Wednesday, 4 January 2017

Going to the garden to eat worms...

I vaguely recall a childhood rhyme that started with 'Nobody likes me, everybody hates me' and ended in a sulk when the with the words..'I'm going to the garden to eat worms'. I'd like to update or amend that a little to present day child/adult 'woe is me, I'm a lone gardener' to 'I'm going to the garden to feed the worms'.

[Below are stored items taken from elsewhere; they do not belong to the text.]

-- ==== Sys2Proof/Machine/Count.lean ====
section
/-!
DEFINITION. Population count, distance and similarity: spec/40_popcount.md rules R100, R101 and spec/42_distance.md
rules R120, R121.
-/

namespace Sys2Proof.Machine

/-- `Σ_{t<n} ((b >> t) & 1)`. -/
def bitSum (b : Byte) : Nat → Nat
  | 0 => 0
  | t + 1 => bitSum b t + (b.getLsbD t).toNat

/-- `popcount8(b) = Σ_{t=0..7} ((b >> t) & 1)` (R100). -/
def popcount8 (b : Byte) : Nat := bitSum b 8

/-- `Σ_{j<n} popcount8(v.byte[j])`. -/
def byteCountSum (v : Hv) : Nat → Nat
  | 0 => 0
  | j + 1 => byteCountSum v j + popcount8 (hvByte v j)

/-- `popcount(v) = Σ_{j=0..15} popcount8(v.byte[j])` (R101). -/
def popcount (v : Hv) : Nat := byteCountSum v 16

/-- `hamming(a, b) = popcount(a ^ b)` (R120). -/
def hamming (a b : Hv) : Nat := popcount (a ^^^ b)

/-- A command that only produces a count in `RES` (R26): `zext_8(n)`. -/
def countInto (i : Instr) (reads : List RegRead) (n : Nat) (s : State) : Host.Outcome State Fault Refusal :=
  command i reads none s (s.writeRes (BitVec.ofNat 8 n))

/-- `POPC8`: `RES <- popcount8(i8)`; reads no register (R100). -/
def execPopc8 (byte : Byte) (s : State) : Host.Outcome State Fault Refusal :=
  countInto (.popc8 byte) [] (popcount8 byte) s

/-- `POPC`: `RES <- popcount(H[ha])` (R101). -/
def execPopc (ha : HReg) (s : State) : Host.Outcome State Fault Refusal :=
  countInto (.popc ha) [.hv ha] (popcount (s.hv ha)) s

/-- `HAMM`: `RES <- popcount(H[ha] ^ H[hb])` (R120). -/
def execHamm (ha hb : HReg) (s : State) : Host.Outcome State Fault Refusal :=
  countInto (.hamm ha hb) [.hv ha, .hv hb] (hamming (s.hv ha) (s.hv hb)) s

/-- `SIM`: `RES <- 128 - popcount(H[ha] ^ H[hb])` (R121). -/
def execSim (ha hb : HReg) (s : State) : Host.Outcome State Fault Refusal :=
  countInto (.sim ha hb) [.hv ha, .hv hb] (128 - hamming (s.hv ha) (s.hv hb)) s

end Sys2Proof.Machine
end

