-- ==== Sys2Proof/Laws/Step.lean ====
section
/-!
SUPPORT. What one step can do: one host move (spec/70_reset_and_hazards.md rule R232), and what a write of `CMD` does
(spec/30_encoding.md rule R76).
-/

namespace Sys2Proof.Machine

/-- While `ERR = 1` a write of `CMD` is discarded (R207). -/
theorem issueCommand_of_err {s : State} (w : Word) (h : s.err = true) : issueCommand w s = .next s := by
  simp [issueCommand, h]

/-- An illegal word raises `ILLEGAL_CMD` (R67). -/
theorem issueCommand_of_illegal {s : State} {w : Word} {why : Illegal} (h : s.err = false)
    (hd : decode w = .illegal why) : issueCommand w s = .next (faulted 1#8 w s) := by
  simp [issueCommand, h, hd, State.takeFault_eq_faulted, Cause.code]

/-- A legal word executes its command (R76). -/
theorem issueCommand_of_command {s : State} {w : Word} {i : Instr} (h : s.err = false)
    (hd : decode w = .command i) : issueCommand w s = .next (nextOf i s) := by
  simp [issueCommand, h, hd, exec_eq]

/-- A write of `CMD` always has a next state. -/
theorem issueCommand_next (w : Word) (s : State) : ∃ t, issueCommand w s = .next t := by
  by_cases h : s.err = true
  · exact ⟨_, issueCommand_of_err w h⟩
  · rw [Bool.not_eq_true] at h
    cases hd : decode w with
    | illegal why => exact ⟨_, issueCommand_of_illegal h hd⟩
    | command i => exact ⟨_, issueCommand_of_command h hd⟩

/-- Every move has a next state. -/
theorem performMove_next (m : HostMove) (s : State) : ∃ t, performMove m s = .next t := by
  cases m with
  | hardReset => exact ⟨_, rfl⟩
  | read r => exact ⟨_, rfl⟩
  | write r w =>
    cases r with
    | cmd => exact issueCommand_next w s
    | ctrl | status | res | ecause | ecmd | config | init => exact ⟨_, rfl⟩

/-- A step with a pending move performs it. -/
theorem step_cons {s : State} {m : HostMove} {rest : List HostMove} (h : s.host = m :: rest) :
    step s = performMove m { s with host := rest } := by
  unfold step nextTransaction
  rw [h]

/-- A step with no pending move changes nothing. -/
theorem step_nil {s : State} (h : s.host = []) : step s = .next s := by
  unfold step nextTransaction
  rw [h]

/-- A step whose move is a write of `CMD`. -/
theorem step_cmd {s : State} {w : Word} {rest : List HostMove} (h : s.host = .write .cmd w :: rest) :
    step s = issueCommand w { s with host := rest } := step_cons h

/-- All that a step can do: nothing, with no pending move; a reset; a write of `CMD` discarded, illegal, faulting or
executed; a move that leaves the block as it is. -/
theorem step_cases {s t : State} (h : step s = .next t) :
    (s.host = [] ∧ t = s) ∨
    ∃ m rest, s.host = m :: rest ∧
      ((m.resets = true ∧ t = State.blockReset { s with host := rest }) ∨
       (m.resets = false ∧ SameBlock s t ∧ t.host = rest) ∨
       (∃ w, m = .write .cmd w ∧ s.err = false ∧
         ((∃ why, decode w = .illegal why ∧ t = faulted 1#8 w { s with host := rest }) ∨
          (∃ i c, decode w = .command i ∧ firstFaultOf i { s with host := rest } = some c ∧
            t = faulted c (encode i) { s with host := rest }) ∨
          (∃ i, decode w = .command i ∧ firstFaultOf i { s with host := rest } = none ∧
            t = resultOf i { s with host := rest })))) := by
  cases hh : s.host with
  | nil =>
    rw [step_nil hh] at h
    cases h
    exact .inl ⟨rfl, rfl⟩
  | cons m rest =>
    refine .inr ⟨m, rest, rfl, ?_⟩
    rw [step_cons hh] at h
    cases m with
    | hardReset =>
      cases h
      exact .inl ⟨rfl, rfl⟩
    | read r =>
      cases h
      exact .inr (.inl ⟨rfl, ⟨rfl, rfl, rfl, rfl, rfl, rfl, rfl, rfl⟩, rfl⟩)
    | write r w =>
      cases r with
      | ctrl =>
        change Host.Outcome.next _ = _ at h
        cases h
        by_cases hw : w.getLsbD 0 = true
        · left
          rw [if_pos hw]
          exact ⟨hw, rfl⟩
        · right; left
          rw [if_neg hw]
          exact ⟨by simpa [HostMove.resets] using hw, ⟨rfl, rfl, rfl, rfl, rfl, rfl, rfl, rfl⟩, rfl⟩
      | cmd =>
        change issueCommand w _ = _ at h
        by_cases he : s.err = true
        · rw [issueCommand_of_err w (by exact he)] at h
          cases h
          exact .inr (.inl ⟨rfl, ⟨rfl, rfl, rfl, rfl, rfl, rfl, rfl, rfl⟩, rfl⟩)
        · rw [Bool.not_eq_true] at he
          refine .inr (.inr ⟨w, rfl, he, ?_⟩)
          cases hd : decode w with
          | illegal why =>
            rw [issueCommand_of_illegal (by exact he) hd] at h
            cases h
            exact .inl ⟨why, rfl, rfl⟩
          | command i =>
            rw [issueCommand_of_command (by exact he) hd] at h
            cases h
            cases hf : firstFaultOf i { s with host := rest } with
            | some c => exact .inr (.inl ⟨i, c, rfl, hf, nextOf_of_fault hf⟩)
            | none => exact .inr (.inr ⟨i, rfl, hf, nextOf_of_ready hf⟩)
      | status | res | ecause | ecmd | config | init =>
        cases h
        exact .inr (.inl ⟨rfl, ⟨rfl, rfl, rfl, rfl, rfl, rfl, rfl, rfl⟩, rfl⟩)

end Sys2Proof.Machine
end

Because I now have the perfect worm bin - our old toilet, which with one or two pots inside the basin can be transformed into a worm farm extraordinaire...once I find my worms.
If I buy them from Mitre 10, which you can, they come in a box, they cost about $30 for a thousand or so. I don't know how they count them but surely they must do at the worm factory to make sure customers aren't disappointed to stop people saying I bought this box and there were only 999.
Or maybe it goes by weight. I have bought worms before and put them in my compost bin and they escaped into the garden so who knows where they live now. I don't think its a good idea to go hunting for them again and trying to convince them to live in a new fangled toilet building, which is why I am going the import route and getting new migrant worker worms in.

Come live in my worm hotel! I will entice them with shredded old penpal letters and delicious chinese food scraps that Martha won't eat. Fed and housed, they can then get on with the job of providing vermicast - worm tea which is rich liquid fertiliser for my garden. Who says I cannot be the CEO of my very own worm tea factory?

Mum said I might want to grow plants in the old toilet but I will have to tell her of my other plans, besides, no plants want the indignity of having an old toilet bowl for their container. Even if from very far away and you are not wearing your glasses it could pass off as a classical urn.

As for our new toilet well you'll be pleased to know if you do ever come to visit, that we have got a new one that flushes normally, doesn't leak and you won't have to go in a bucket. It is connected up to the wonderful Auckland sewage system, which we pay rates for. We are not hippies!